The answer must be one number: how many lines in the records below contain the word "each".

Collected data:
--------------------
-- ==== Sys2Proof/Syntax.lean ====
section
/-!
DEFINITION. The commands of the block: one constructor of `Instr` for each row of spec/opcode_table.json.

A message row carries the frame's sequence and its payload bytes; the command is the event of the last byte of a
frame of that kind, good in its CRC, from source 0 and addressed to this unit (R172, R175; log 7).
-/

namespace Sys2Proof

/-- What begins a full reset (R187): power-on, or RESETN low for a time in microseconds. -/
inductive ResetCause where
  | powerOn
  | resetnLow (micros : Nat)
deriving DecidableEq, Repr

/-- The commands. The mnemonic of each constructor in the table is given by LAWS.json. -/
inductive Instr where
  /-- R185. -/
  | query (seq : Byte) (payload : List Byte)
  /-- R180. -/
  | configure (seq : Byte) (payload : List Byte)
  /-- R186, an addressed RESTART. -/
  | restart (seq : Byte) (payload : List Byte)
  /-- R22. -/
  | draw (seq : Byte) (payload : List Byte)
  /-- R33, a CANCEL that is not the all form. -/
  | cancel (seq : Byte) (payload : List Byte)
  /-- R35, a CANCEL with tag 0. -/
  | cancelAll (seq : Byte) (payload : List Byte)
  /-- R123. -/
  | resume (seq : Byte) (payload : List Byte)
  /-- R45, a SET VIEWPORT whose operation is not UNDEFINE. -/
  | setViewportDefine (seq : Byte) (payload : List Byte)
  /-- R46, a SET VIEWPORT whose operation is UNDEFINE. -/
  | setViewportUndefine (seq : Byte) (payload : List Byte)
  /-- R49. -/
  | getViewport (seq : Byte) (payload : List Byte)
  /-- R70. -/
  | setFont (seq : Byte) (payload : List Byte)
  /-- R72. -/
  | dropFont (seq : Byte) (payload : List Byte)
  /-- R73. -/
  | loadGlyph (seq : Byte) (payload : List Byte)
  /-- R76. -/
  | dropGlyph (seq : Byte) (payload : List Byte)
  /-- R16. -/
  | readImage (seq : Byte) (payload : List Byte)
  /-- R17. -/
  | listDeadDots (seq : Byte) (payload : List Byte)
  /-- R18. -/
  | forgetDeadDot (seq : Byte) (payload : List Byte)
  /-- R148, a SET ZONE whose operation is not UNDEFINE. -/
  | setZoneDefine (seq : Byte) (payload : List Byte)
  /-- R148, a SET ZONE whose operation is UNDEFINE. -/
  | setZoneUndefine (seq : Byte) (payload : List Byte)
  /-- R161. -/
  | collect (seq : Byte) (payload : List Byte)
  /-- R160. -/
  | subscribe (seq : Byte) (payload : List Byte)
  /-- R175, a frame of a kind that is not one of the eighteen messages. -/
  | unknownKind (seq : Byte) (kind : Byte) (payload : List Byte)
  /-- R173, a broadcast RESTART. -/
  | broadcastRestart (seq : Byte) (payload : List Byte)
  /-- R36, R173, a broadcast CANCEL. -/
  | broadcastCancel (seq : Byte) (payload : List Byte)
  /-- R171, a gap of more than 3 character times. -/
  | receiverGapTimeout
  /-- R167, R176. -/
  | replyStart
  /-- R167. -/
  | replyEnd
  /-- R187. -/
  | fullResetEntry (cause : ResetCause)
  /-- R187, with the strap levels read in the event (R165). -/
  | fullResetExit (addressStraps : BitVec 5) (rateStraps : BitVec 2)
  /-- R119: the overcurrent input rises; `level` is what the input is left at (log 2). -/
  | overcurrent (level : Bool)
  /-- R117. -/
  | rechargeStep
  /-- R113: bit p of `sense` is current sense input p, high when that coil drew current. -/
  | pulseEnd (sense : Mask)
  /-- R114. -/
  | gapEnd
  /-- R91: the generator's next event (log 6). -/
  | stripExamination
  /-- R128. -/
  | sweepExpiry
  /-- R141: bit i is set when beam i of that axis was broken in the scan. -/
  | scanEnd (xBroken : BitVec 48) (yBroken : BitVec 24)
  /-- R171: a character, its eight data bits and its stop bit (R166). -/
  | characterReceived (data : Byte) (stop : Bool)
  /-- R172: a frame with this unescaped body, its two CRC bytes included, completes. -/
  | frameDropped (body : List Byte)
deriving DecidableEq, Repr

end Sys2Proof
end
--------------------
_SOLUTION FOR THIS PROBLEM_.
2